There's the difference in tense. "We got ourselves a winner" is a past tense construction, closer in meaning to "we obtained a winner for ourselves". In "we have a winner", nothing in the sentence itself marks that there was a time before we had the winner. In "we got a winner", there is an implication that there was a time before we had the winner, and possibly an implication that obtaining the winner was a sudden occurrence.

This distinction is easier to see if we add an ambiguous "just":

  • We just have a winner.
  • We just got a winner.

In the first, the "just" can't refer to time. It only makes sense as "we merely have a winner". In the second, the "just" could refer to time.
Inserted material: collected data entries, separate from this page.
@[simp] theorem State.setBcu_regs (v : Bcu) : (s.setBcu v).regs = s.regs := rfl
@[simp] theorem State.setBcu_applied (v : Bcu) : (s.setBcu v).applied = s.applied := rfl
@[simp] theorem State.setBcu_latched (v : Bcu) : (s.setBcu v).latched = s.latched := rfl
@[simp] theorem State.setBcu_latchOn (v : Bcu) : (s.setBcu v).latchOn = s.latchOn := rfl
@[simp] theorem State.setBcu_now (v : Bcu) : (s.setBcu v).now = s.now := rfl
@[simp] theorem State.setBcu_free (v : Bcu) : (s.setBcu v).free = s.free := rfl
@[simp] theorem State.setBcu_events (v : Bcu) : (s.setBcu v).events = s.events := rfl
@[simp] theorem State.setBcu_plan (v : Bcu) : (s.setBcu v).plan = s.plan := rfl
@[simp] theorem State.setBcu_fab (v : Bcu) : (s.setBcu v).fab = s.fab := rfl
@[simp] theorem State.setBcu_sch (v : Bcu) : (s.setBcu v).sch = s.sch := rfl
@[simp] theorem State.setBcu_ppl (v : Bcu) : (s.setBcu v).ppl = s.ppl := rfl
@[simp] theorem State.setBcu_oius (v : Bcu) : (s.setBcu v).oius = s.oius := rfl
@[simp] theorem State.setBcu_sws (v : Bcu) : (s.setBcu v).sws = s.sws := rfl
@[simp] theorem State.setBcu_lgs (v : Bcu) : (s.setBcu v).lgs = s.lgs := rfl
@[simp] theorem State.setBcu_rcms (v : Bcu) : (s.setBcu v).rcms = s.rcms := rfl
@[simp] theorem State.setBcu_imds (v : Bcu) : (s.setBcu v).imds = s.imds := rfl
@[simp] theorem State.setBcu_imdTrip (v : Bcu) : (s.setBcu v).imdTrip = s.imdTrip := rfl
@[simp] theorem State.setBcu_ccRequested (v : Bcu) : (s.setBcu v).ccRequested = s.ccRequested := rfl
@[simp] theorem State.setBcu_chans (v : Bcu) : (s.setBcu v).chans = s.chans := rfl
@[simp] theorem State.setBcu_elems (v : Bcu) : (s.setBcu v).elems = s.elems := rfl
@[simp] theorem State.setBcu_meu (v : Bcu) : (s.setBcu v).meu = s.meu := rfl
@[simp] theorem State.setBcu_bills (v : Bcu) : (s.setBcu v).bills = s.bills := rfl
@[simp] theorem State.setBcu_blu (v : Bcu) : (s.setBcu v).blu = s.blu := rfl
@[simp] theorem State.setBcu_vces (v : Bcu) : (s.setBcu v).vces = s.vces := rfl
@[simp] theorem State.setBcu_slac (v : Bcu) : (s.setBcu v).slac = s.slac := rfl
@[simp] theorem State.setBcu_encoder (v : Bcu) : (s.setBcu v).encoder = s.encoder := rfl
@[simp] theorem State.setBcu_t1sUp (v : Bcu) : (s.setBcu v).t1sUp = s.t1sUp := rfl
@[simp] theorem State.setBcu_hostMsgs (v : Bcu) : (s.setBcu v).hostMsgs = s.hostMsgs := rfl
@[simp] theorem State.setBcu_gse (v : Bcu) : (s.setBcu v).gse = s.gse := rfl
@[simp] theorem State.setBcu_alloc (v : Bcu) : (s.setBcu v).alloc = s.alloc := rfl
@[simp] theorem State.setBcu_clu (v : Bcu) : (s.setBcu v).clu = s.clu := rfl
@[simp] theorem State.setBcu_ntu (v : Bcu) : (s.setBcu v).ntu = s.ntu := rfl
@[simp] theorem State.setBcu_alk (v : Bcu) : (s.setBcu v).alk = s.alk := rfl
@[simp] theorem State.setBcu_hpu (v : Bcu) : (s.setBcu v).hpu = s.hpu := rfl
@[simp] theorem State.setBcu_sec (v : Bcu) : (s.setBcu v).sec = s.sec := rfl
@[simp] theorem State.setBcu_dse (v : Bcu) : (s.setBcu v).dse = s.dse := rfl
@[simp] theorem State.setBcu_upd (v : Bcu) : (s.setBcu v).upd = s.upd := rfl
@[simp] theorem State.setBcu_pending (v : Bcu) : (s.setBcu v).pending = s.pending := rfl
@[simp] theorem State.setBcu_rd (v : Bcu) (g : Fld) (j : Nat) : (s.setBcu v).rd g j = s.rd g j := rfl
@[simp] theorem State.setBcu_flag (v : Bcu) (g : Fld) (j : Nat) : (s.setBcu v).flag g j = s.flag g j := rfl
@[simp] theorem State.setBcu_eff (v : Bcu) (g : Fld) (j : Nat) : (s.setBcu v).eff g j = s.eff g j := rfl
@[simp] theorem State.setBcu_bcu (v : Bcu) : (s.setBcu v).bcu = v := rfl

@[simp] theorem State.setUpd_regs (v : Upd) : (s.setUpd v).regs = s.regs := rfl
@[simp] theorem State.setUpd_applied (v : Upd) : (s.setUpd v).applied = s.applied := rfl
@[simp] theorem State.setUpd_latched (v : Upd) : (s.setUpd v).latched = s.latched := rfl
@[simp] theorem State.setUpd_latchOn (v : Upd) : (s.setUpd v).latchOn = s.latchOn := rfl
@[simp] theorem State.setUpd_now (v : Upd) : (s.setUpd v).now = s.now := rfl
@[simp] theorem State.setUpd_free (v : Upd) : (s.setUpd v).free = s.free := rfl
@[simp] theorem State.setUpd_events (v : Upd) : (s.setUpd v).events = s.events := rfl
@[simp] theorem State.setUpd_plan (v : Upd) : (s.setUpd v).plan = s.plan := rfl
@[simp] theorem State.setUpd_fab (v : Upd) : (s.setUpd v).fab = s.fab := rfl
@[simp] theorem State.setUpd_sch (v : Upd) : (s.setUpd v).sch = s.sch := rfl
@[simp] theorem State.setUpd_ppl (v : Upd) : (s.setUpd v).ppl = s.ppl := rfl
@[simp] theorem State.setUpd_oius (v : Upd) : (s.setUpd v).oius = s.oius := rfl
@[simp] theorem State.setUpd_sws (v : Upd) : (s.setUpd v).sws = s.sws := rfl
@[simp] theorem State.setUpd_lgs (v : Upd) : (s.setUpd v).lgs = s.lgs := rfl
@[simp] theorem State.setUpd_bcu (v : Upd) : (s.setUpd v).bcu = s.bcu := rfl
@[simp] theorem State.setUpd_rcms (v : Upd) : (s.setUpd v).rcms = s.rcms := rfl
@[simp] theorem State.setUpd_imds (v : Upd) : (s.setUpd v).imds = s.imds := rfl
@[simp] theorem State.setUpd_imdTrip (v : Upd) : (s.setUpd v).imdTrip = s.imdTrip := rfl
@[simp] theorem State.setUpd_ccRequested (v : Upd) : (s.setUpd v).ccRequested = s.ccRequested := rfl
@[simp] theorem State.setUpd_chans (v : Upd) : (s.setUpd v).chans = s.chans := rfl
@[simp] theorem State.setUpd_elems (v : Upd) : (s.setUpd v).elems = s.elems := rfl
@[simp] theorem State.setUpd_meu (v : Upd) : (s.setUpd v).meu = s.meu := rfl
@[simp] theorem State.setUpd_bills (v : Upd) : (s.setUpd v).bills = s.bills := rfl
@[simp] theorem State.setUpd_blu (v : Upd) : (s.setUpd v).blu = s.blu := rfl
@[simp] theorem State.setUpd_vces (v : Upd) : (s.setUpd v).vces = s.vces := rfl
@[simp] theorem State.setUpd_slac (v : Upd) : (s.setUpd v).slac = s.slac := rfl
@[simp] theorem State.setUpd_encoder (v : Upd) : (s.setUpd v).encoder = s.encoder := rfl
@[simp] theorem State.setUpd_t1sUp (v : Upd) : (s.setUpd v).t1sUp = s.t1sUp := rfl
@[simp] theorem State.setUpd_hostMsgs (v : Upd) : (s.setUpd v).hostMsgs = s.hostMsgs := rfl
@[simp] theorem State.setUpd_gse (v : Upd) : (s.setUpd v).gse = s.gse := rfl
@[simp] theorem State.setUpd_alloc (v : Upd) : (s.setUpd v).alloc = s.alloc := rfl
@[simp] theorem State.setUpd_clu (v : Upd) : (s.setUpd v).clu = s.clu := rfl
@[simp] theorem State.setUpd_ntu (v : Upd) : (s.setUpd v).ntu = s.ntu := rfl
@[simp] theorem State.setUpd_alk (v : Upd) : (s.setUpd v).alk = s.alk := rfl
@[simp] theorem State.setUpd_hpu (v : Upd) : (s.setUpd v).hpu = s.hpu := rfl
@[simp] theorem State.setUpd_sec (v : Upd) : (s.setUpd v).sec = s.sec := rfl
@[simp] theorem State.setUpd_dse (v : Upd) : (s.setUpd v).dse = s.dse := rfl
@[simp] theorem State.setUpd_pending (v : Upd) : (s.setUpd v).pending = s.pending := rfl
@[simp] theorem State.setUpd_rd (v : Upd) (g : Fld) (j : Nat) : (s.setUpd v).rd g j = s.rd g j := rfl
@[simp] theorem State.setUpd_flag (v : Upd) (g : Fld) (j : Nat) : (s.setUpd v).flag g j = s.flag g j := rfl
@[simp] theorem State.setUpd_eff (v : Upd) (g : Fld) (j : Nat) : (s.setUpd v).eff g j = s.eff g j := rfl
@[simp] theorem State.setUpd_upd (v : Upd) : (s.setUpd v).upd = v := rfl

@[simp] theorem State.setVce_regs (n : Nat) (v : Vce) : (s.setVce n v).regs = s.regs := rfl
@[simp] theorem State.setVce_applied (n : Nat) (v : Vce) : (s.setVce n v).applied = s.applied := rfl
@[simp] theorem State.setVce_latched (n : Nat) (v : Vce) : (s.setVce n v).latched = s.latched := rfl
@[simp] theorem State.setVce_latchOn (n : Nat) (v : Vce) : (s.setVce n v).latchOn = s.latchOn := rfl
@[simp] theorem State.setVce_now (n : Nat) (v : Vce) : (s.setVce n v).now = s.now := rfl
@[simp] theorem State.setVce_free (n : Nat) (v : Vce) : (s.setVce n v).free = s.free := rfl
@[simp] theorem State.setVce_events (n : Nat) (v : Vce) : (s.setVce n v).events = s.events := rfl
@[simp] theorem State.setVce_plan (n : Nat) (v : Vce) : (s.setVce n v).plan = s.plan := rfl
@[simp] theorem State.setVce_fab (n : Nat) (v : Vce) : (s.setVce n v).fab = s.fab := rfl
@[simp] theorem State.setVce_sch (n : Nat) (v : Vce) : (s.setVce n v).sch = s.sch := rfl
@[simp] theorem State.setVce_ppl (n : Nat) (v : Vce) : (s.setVce n v).ppl = s.ppl := rfl
@[simp] theorem State.setVce_oius (n : Nat) (v : Vce) : (s.setVce n v).oius = s.oius := rfl
@[simp] theorem State.setVce_sws (n : Nat) (v : Vce) : (s.setVce n v).sws = s.sws := rfl
@[simp] theorem State.setVce_lgs (n : Nat) (v : Vce) : (s.setVce n v).lgs = s.lgs := rfl
@[simp] theorem State.setVce_bcu (n : Nat) (v : Vce) : (s.setVce n v).bcu = s.bcu := rfl
@[simp] theorem State.setVce_rcms (n : Nat) (v : Vce) : (s.setVce n v).rcms = s.rcms := rfl
@[simp] theorem State.setVce_imds (n : Nat) (v : Vce) : (s.setVce n v).imds = s.imds := rfl
@[simp] theorem State.setVce_imdTrip (n : Nat) (v : Vce) : (s.setVce n v).imdTrip = s.imdTrip := rfl
@[simp] theorem State.setVce_ccRequested (n : Nat) (v : Vce) : (s.setVce n v).ccRequested = s.ccRequested := rfl
@[simp] theorem State.setVce_chans (n : Nat) (v : Vce) : (s.setVce n v).chans = s.chans := rfl
@[simp] theorem State.setVce_elems (n : Nat) (v : Vce) : (s.setVce n v).elems = s.elems := rfl
@[simp] theorem State.setVce_meu (n : Nat) (v : Vce) : (s.setVce n v).meu = s.meu := rfl
@[simp] theorem State.setVce_bills (n : Nat) (v : Vce) : (s.setVce n v).bills = s.bills := rfl
@[simp] theorem State.setVce_blu (n : Nat) (v : Vce) : (s.setVce n v).blu = s.blu := rfl
@[simp] theorem State.setVce_slac (n : Nat) (v : Vce) : (s.setVce n v).slac = s.slac := rfl
@[simp] theorem State.setVce_encoder (n : Nat) (v : Vce) : (s.setVce n v).encoder = s.encoder := rfl
@[simp] theorem State.setVce_t1sUp (n : Nat) (v : Vce) : (s.setVce n v).t1sUp = s.t1sUp := rfl
@[simp] theorem State.setVce_hostMsgs (n : Nat) (v : Vce) : (s.setVce n v).hostMsgs = s.hostMsgs := rfl
@[simp] theorem State.setVce_gse (n : Nat) (v : Vce) : (s.setVce n v).gse = s.gse := rfl
@[simp] theorem State.setVce_alloc (n : Nat) (v : Vce) : (s.setVce n v).alloc = s.alloc := rfl
@[simp] theorem State.setVce_clu (n : Nat) (v : Vce) : (s.setVce n v).clu = s.clu := rfl
@[simp] theorem State.setVce_ntu (n : Nat) (v : Vce) : (s.setVce n v).ntu = s.ntu := rfl
@[simp] theorem State.setVce_alk (n : Nat) (v : Vce) : (s.setVce n v).alk = s.alk := rfl
@[simp] theorem State.setVce_hpu (n : Nat) (v : Vce) : (s.setVce n v).hpu = s.hpu := rfl
@[simp] theorem State.setVce_sec (n : Nat) (v : Vce) : (s.setVce n v).sec = s.sec := rfl
@[simp] theorem State.setVce_dse (n : Nat) (v : Vce) : (s.setVce n v).dse = s.dse := rfl
@[simp] theorem State.setVce_upd (n : Nat) (v : Vce) : (s.setVce n v).upd = s.upd := rfl
@[simp] theorem State.setVce_pending (n : Nat) (v : Vce) : (s.setVce n v).pending = s.pending := rfl
@[simp] theorem State.setVce_rd (n : Nat) (v : Vce) (g : Fld) (j : Nat) : (s.setVce n v).rd g j = s.rd g j := rfl
@[simp] theorem State.setVce_flag (n : Nat) (v : Vce) (g : Fld) (j : Nat) : (s.setVce n v).flag g j = s.flag g j := rfl
@[simp] theorem State.setVce_eff (n : Nat) (v : Vce) (g : Fld) (j : Nat) : (s.setVce n v).eff g j = s.eff g j := rfl
@[simp] theorem State.setVce_vce_same (n : Nat) (v : Vce) : (s.setVce n v).vce n = v := lookup_update_same _ _ _ _
theorem State.setVce_vce_other (n : Nat) (v : Vce) (k : Nat) (h : k ≠ n) : (s.setVce n v).vce k = s.vce k := lookup_update_other _ _ _ _ _ h
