theorem State.startImdTest_later {z0 s : State} (hz : Later z0 s) (k : Nat) (clearing : Bool) : Later z0 (State.startImdTest s k clearing) := by
  unfold State.startImdTest
  try dsimp only
  repeat' first
    | (with_reducible assumption)
    | (with_reducible apply State.setImd_later)
    | (with_reducible apply State.injRefresh_later)
    | (with_reducible apply State.each_later)
    | (with_reducible apply State.onlyIf_later)
    | (with_reducible apply State.foldl_later)
    | (intro x k hx)
    | (intro x hx)
    | split

theorem State.imdDaily_later {z0 s : State} (hz : Later z0 s) (k : Nat) : Later z0 (State.imdDaily s k) := by
  unfold State.imdDaily
  try dsimp only
  repeat' first
    | (with_reducible assumption)
    | (with_reducible apply State.setImd_later)
    | (with_reducible apply State.startImdTest_later)

theorem State.imdFollow_later {z0 s : State} (hz : Later z0 s) (n : Nat) : Later z0 (State.imdFollow s n) := by
  unfold State.imdFollow
  try dsimp only
  repeat' first
    | (with_reducible assumption)
    | (with_reducible apply State.injRefresh_later)
    | (with_reducible apply State.imdDaily_later)
    | (with_reducible apply State.each_later)
    | (with_reducible apply State.onlyIf_later)
    | (with_reducible apply State.foldl_later)
    | (intro x k hx)
    | (intro x hx)
    | split

theorem State.moduleBack_later {z0 s : State} (hz : Later z0 s) (n : Nat) : Later z0 (State.moduleBack s n) := by
  unfold State.moduleBack
  try dsimp only
  repeat' first
    | (with_reducible assumption)
    | (with_reducible apply State.putFlag_later)
    | (with_reducible apply State.each_later)
    | (with_reducible apply State.onlyIf_later)
    | (with_reducible apply State.foldl_later)
    | (intro x k hx)
    | (intro x hx)
    | split
    | (with_reducible refine Later.built ?_ ?_ ?_ ?_; rotate_left; exact rfl; exact rfl; exact rfl)

theorem State.newSession_later {z0 s : State} (hz : Later z0 s) (n : Nat) : Later z0 (State.newSession s n) := by
  unfold State.newSession
  try dsimp only
  repeat' first
    | (with_reducible assumption)
    | (with_reducible apply State.moduleBack_later)
    | (with_reducible apply State.each_later)
    | (with_reducible apply State.onlyIf_later)
    | (with_reducible apply State.foldl_later)
    | (intro x k hx)
    | (intro x hx)
    | split
    | (with_reducible refine Later.built ?_ ?_ ?_ ?_; rotate_left; exact rfl; exact rfl; exact rfl)

theorem State.noteOpened_later {z0 s : State} (hz : Later z0 s) (n : Nat) : Later z0 (State.noteOpened s n) := by
  unfold State.noteOpened
  try dsimp only
  repeat' first
    | (with_reducible assumption)
    | (with_reducible apply State.each_later)
    | (with_reducible apply State.onlyIf_later)
    | (with_reducible apply State.foldl_later)
    | (intro x k hx)
    | (intro x hx)
    | split
    | (with_reducible refine Later.built ?_ ?_ ?_ ?_; rotate_left; exact rfl; exact rfl; exact rfl)

theorem State.contact_later {z0 s : State} (hz : Later z0 s) (n : Nat) : Later z0 (State.contact s n) := by
  unfold State.contact
  try dsimp only
  repeat' first
    | (with_reducible assumption)
    | (with_reducible apply State.put_later)
    | (with_reducible apply State.cmdRise_later)
    | (with_reducible apply State.noteOpened_later)
    | (with_reducible apply State.cmdDrop_later)
    | (with_reducible apply State.trackC1_later)
    | (with_reducible apply State.imdFollow_later)
    | (with_reducible apply State.each_later)
    | (with_reducible apply State.onlyIf_later)
    | (with_reducible apply State.foldl_later)
    | (intro x k hx)
    | (intro x hx)
    | split

theorem State.withdraw_later {z0 s : State} (hz : Later z0 s) (n : Nat) : Later z0 (State.withdraw s n) := by
  unfold State.withdraw
  try dsimp only
  repeat' first
    | (with_reducible assumption)
    | (with_reducible apply State.putFlag_later)
    | (with_reducible apply State.contact_later)
    | (with_reducible apply State.each_later)
    | (with_reducible apply State.onlyIf_later)
    | (with_reducible apply State.foldl_later)
    | (intro x k hx)
    | (intro x hx)
    | split

theorem State.degrade_later {z0 s : State} (hz : Later z0 s) : Later z0 (State.degrade s) := by
  unfold State.degrade
  try dsimp only
  repeat' first
    | (with_reducible assumption)
    | (with_reducible apply State.withdraw_later)
    | (with_reducible apply State.each_later)
    | (with_reducible apply State.onlyIf_later)
    | (with_reducible apply State.foldl_later)
    | (intro x k hx)
    | (intro x hx)

theorem State.setUnavail_later {z0 s : State} (hz : Later z0 s) (n : Nat) : Later z0 (State.setUnavail s n) := by
  unfold State.setUnavail
  try dsimp only
  repeat' first
    | (with_reducible assumption)
    | (with_reducible apply State.putFlag_later)

theorem State.showIcode_later {z0 s : State} (hz : Later z0 s) (n : Nat) : Later z0 (State.showIcode s n) := by
  unfold State.showIcode
  try dsimp only
  repeat' first
    | (with_reducible assumption)
    | (with_reducible apply State.put_later)
    | (with_reducible apply State.each_later)
    | (with_reducible apply State.onlyIf_later)
    | (with_reducible apply State.foldl_later)
    | (intro x k hx)
    | (intro x hx)
    | split
    | (with_reducible refine Later.built ?_ ?_ ?_ ?_; rotate_left; exact rfl; exact rfl; exact rfl)

theorem State.driveCoil_later {z0 s : State} (hz : Later z0 s) (n : Nat) (c : Coil) : Later z0 (State.driveCoil s n c) := by
  unfold State.driveCoil
  try dsimp only
  repeat' first
    | (with_reducible assumption)
    | (with_reducible apply State.setOiu_later)
    | (with_reducible apply State.swRefresh_later)
    | (with_reducible apply State.each_later)
    | (with_reducible apply State.onlyIf_later)
    | (with_reducible apply State.foldl_later)
    | (intro x k hx)
    | (intro x hx)
    | split

theorem State.lockAttempt_later {z0 s : State} (hz : Later z0 s) (n : Nat) (tries : Nat) (lock : Bool) : Later z0 (State.lockAttempt s n tries lock) := by
  unfold State.lockAttempt
  try dsimp only
  repeat' first
    | (with_reducible assumption)
    | (with_reducible apply State.put_later)
    | (with_reducible apply State.setOiu_later)
    | (with_reducible apply State.driveCoil_later)
    | (with_reducible apply State.contact_later)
It may mean "we merely got a winner" but it more likely means "we very recently got a winner."

What subtle semantic difference exists between "We got three more coming in" and "Three more are coming in"?

Here, I take "got" to mean "discovered". The meaning is closer to "we are aware of three more coming in", implying that there may be more which we have yet to observe.

This particular use is common in military diction, where "got" and "lost" refer to the visibility of a target. I would expect to hear "we got a winner" in general conversation, but I only expect to hear "we got hostiles" in a combat situation.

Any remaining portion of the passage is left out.